4. The magnetic adapter assembly as claimed in claim 1, wherein each of said connection portions has an externally threaded member, and a non-threaded through hole extending through said externally threaded member and registered with a respective one of said positioning grooves, said at least one fastener having a ring body formed with an internal thread to engage said externally threaded member.

5. The magnetic adapter assembly as claimed in claim 4, wherein the magnetic body of the magnetic excitation device further has a connecting end, the connecting end having an insert portion, and an external thread portion proximal to the insert portion, and wherein the insert portion of the magnetic body of the magnetic excitation device is able to extend into the selected one of said connection portions, and said internal thread of said at least one fastener is able to threadedly engage both of said externally threaded member of the selected one of said connection portions and the external thread portion of the connecting end of the magnetic excitation device for assembling the magnetic excitation device on said insulating housing.

6. The magnetic adapter assembly as claimed in claim 5, further comprising a plurality of caps for threadedly and respectively connecting said connection portions so as to seal said through holes of said connection portions.

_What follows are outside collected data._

-- ==== Sys2Proof/Decode.lean ====
section
/-! DEFINITION. Decoding (R137 to R152): total on any bytes, rejecting by name; and the encoder, written from the same layouts. -/

namespace Sys2Proof

/-- Why bytes are no instruction (R152). -/
inductive Reject
  /-- Fewer than 8 bytes. -/
  | short
  /-- FORM is 0b11. -/
  | form
  /-- The major opcode is unassigned (R150). -/
  | opcode (op : Nat)
  /-- A field, a combination of fields, a form or a guard the instruction does not have. -/
  | fields (op : Nat)
  deriving DecidableEq, Repr

/-- FORM code (R138). -/
def Form.code : Form → BitVec 2
  | .native => 0
  | .quick => 1
  | .generic => 2

/-- FORM of a code; 0b11 is none (R139). -/
def Form.ofBits (b : BitVec 2) : Option Form :=
  if b = 0 then some .native else if b = 1 then some .quick else if b = 2 then some .generic else none

/-- The major opcode, bits 61:54 (R138). -/
def opOf (w : Dword) : BitVec 8 := w.extractLsb' 54 8

/-- The header fields of a word (R138). -/
def hdrOf (f : Form) (w : Dword) : Hdr :=
  { form := f, pg := w.extractLsb' 51 3, pn := w.getLsbD 50, d := w.extractLsb' 41 9, a := w.extractLsb' 32 9 }

/-- The fields of a word in each format (R140). -/
def RR.ofWord (f : Form) (w : Dword) : RR :=
  { toHdr := hdrOf f w, b := w.extractLsb' 23 9, c := w.extractLsb' 14 9, z := w.extractLsb' 11 3, e := w.extractLsb' 8 3,
    k := w.extractLsb' 6 2, m := w.extractLsb' 0 6 }

@[inherit_doc RR.ofWord]
def RI.ofWord (f : Form) (w : Dword) : RI :=
  { toHdr := hdrOf f w, imm := w.extractLsb' 14 18, z := w.extractLsb' 11 3, e := w.extractLsb' 8 3, k := w.extractLsb' 6 2,
    m := w.extractLsb' 0 6 }

@[inherit_doc RR.ofWord]
def PP.ofWord (f : Form) (w : Dword) : PP :=
  { toHdr := hdrOf f w, b := w.extractLsb' 23 9, pa := w.extractLsb' 20 3, pb := w.extractLsb' 17 3, ct := w.extractLsb' 14 3,
    z := w.extractLsb' 11 3, e := w.extractLsb' 8 3, k := w.extractLsb' 6 2, m := w.extractLsb' 0 6 }

@[inherit_doc RR.ofWord]
def WI.ofWord (f : Form) (w : Dword) : WI :=
  { toHdr := hdrOf f w, imm := w.extractLsb' 5 27, mw := w.extractLsb' 0 5 }

@[inherit_doc RR.ofWord]
def ML.ofWord (f : Form) (w : Dword) : ML :=
  { toHdr := hdrOf f w, ofs := w.extractLsb' 20 12, tag := w.extractLsb' 17 3, ordsc := w.extractLsb' 14 3, mbz := w.extractLsb' 11 3,
    e := w.extractLsb' 8 3, k := w.extractLsb' 6 2, m := w.extractLsb' 0 6 }

@[inherit_doc RR.ofWord]
def MS.ofWord (f : Form) (w : Dword) : MS :=
  { toHdr := hdrOf f w, b := w.extractLsb' 23 9, ofs := w.extractLsb' 14 9, ordsc := w.extractLsb' 11 3, e := w.extractLsb' 8 3,
    k := w.extractLsb' 6 2, m := w.extractLsb' 0 6 }

@[inherit_doc RR.ofWord]
def MA.ofWord (f : Form) (w : Dword) : MA :=
  { toHdr := hdrOf f w, b := w.extractLsb' 23 9, c := w.extractLsb' 14 9, sc := w.extractLsb' 11 3, e := w.extractLsb' 8 3,
    k := w.extractLsb' 6 2, m := w.extractLsb' 0 6 }

/-- The upper 32 bits of a word with major opcode op (R138). -/
def Hdr.upper (h : Hdr) (op : BitVec 8) : BitVec 32 := h.form.code ++ op ++ h.pg ++ BitVec.ofBool h.pn ++ h.d ++ h.a

/-- The word of each format with its major opcode (R140). -/
def RR.word (i : RR) (op : BitVec 8) : Dword := i.upper op ++ (i.b ++ i.c ++ i.z ++ i.e ++ i.k ++ i.m : BitVec 32)

@[inherit_doc RR.word]
def RI.word (i : RI) (op : BitVec 8) : Dword := i.upper op ++ (i.imm ++ i.z ++ i.e ++ i.k ++ i.m : BitVec 32)

@[inherit_doc RR.word]
def PP.word (i : PP) (op : BitVec 8) : Dword := i.upper op ++ (i.b ++ i.pa ++ i.pb ++ i.ct ++ i.z ++ i.e ++ i.k ++ i.m : BitVec 32)

@[inherit_doc RR.word]
def WI.word (i : WI) (op : BitVec 8) : Dword := i.upper op ++ (i.imm ++ i.mw : BitVec 32)

@[inherit_doc RR.word]
def ML.word (i : ML) (op : BitVec 8) : Dword := i.upper op ++ (i.ofs ++ i.tag ++ i.ordsc ++ i.mbz ++ i.e ++ i.k ++ i.m : BitVec 32)

@[inherit_doc RR.word]
def MS.word (i : MS) (op : BitVec 8) : Dword := i.upper op ++ (i.b ++ i.ofs ++ i.ordsc ++ i.e ++ i.k ++ i.m : BitVec 32)

@[inherit_doc RR.word]
def MA.word (i : MA) (op : BitVec 8) : Dword := i.upper op ++ (i.b ++ i.c ++ i.sc ++ i.e ++ i.k ++ i.m : BitVec 32)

7. The magnetic adapter assembly as claimed in claim 1, wherein said magnetic unit is made of one of a highly magnetic monocrystalline, polycrystalline and iron-based material, and said insulating housing is made of a non-magnetic and non-conductive material.

8. The magnetic adapter assembly as claimed in claim 1, wherein said at least one magnetic adapter includes at least two said magnetic adapters, said magnetic adapter assembly further comprising an adapter connection unit to interconnect said magnetic adapters, said adapter connection unit connecting one of said connection portions of one of said magnetic adapters to one of said connection portions of the other one of said magnetic adapters.

9. The magnetic adaptor assembly as claimed in claim 8, wherein said adapter connection unit includes a magnetic bar having two opposite ends respectively inserted into said one of said connection portions of said one of said magnetic adapters and said one of said connection portions of the other one of said magnetic adapters, and a coupling member sleeved around and threadedly engaged to said one of said connection portions of said one of said magnetic adapters and said one of said connection portions of the other one of said magnetic adapters.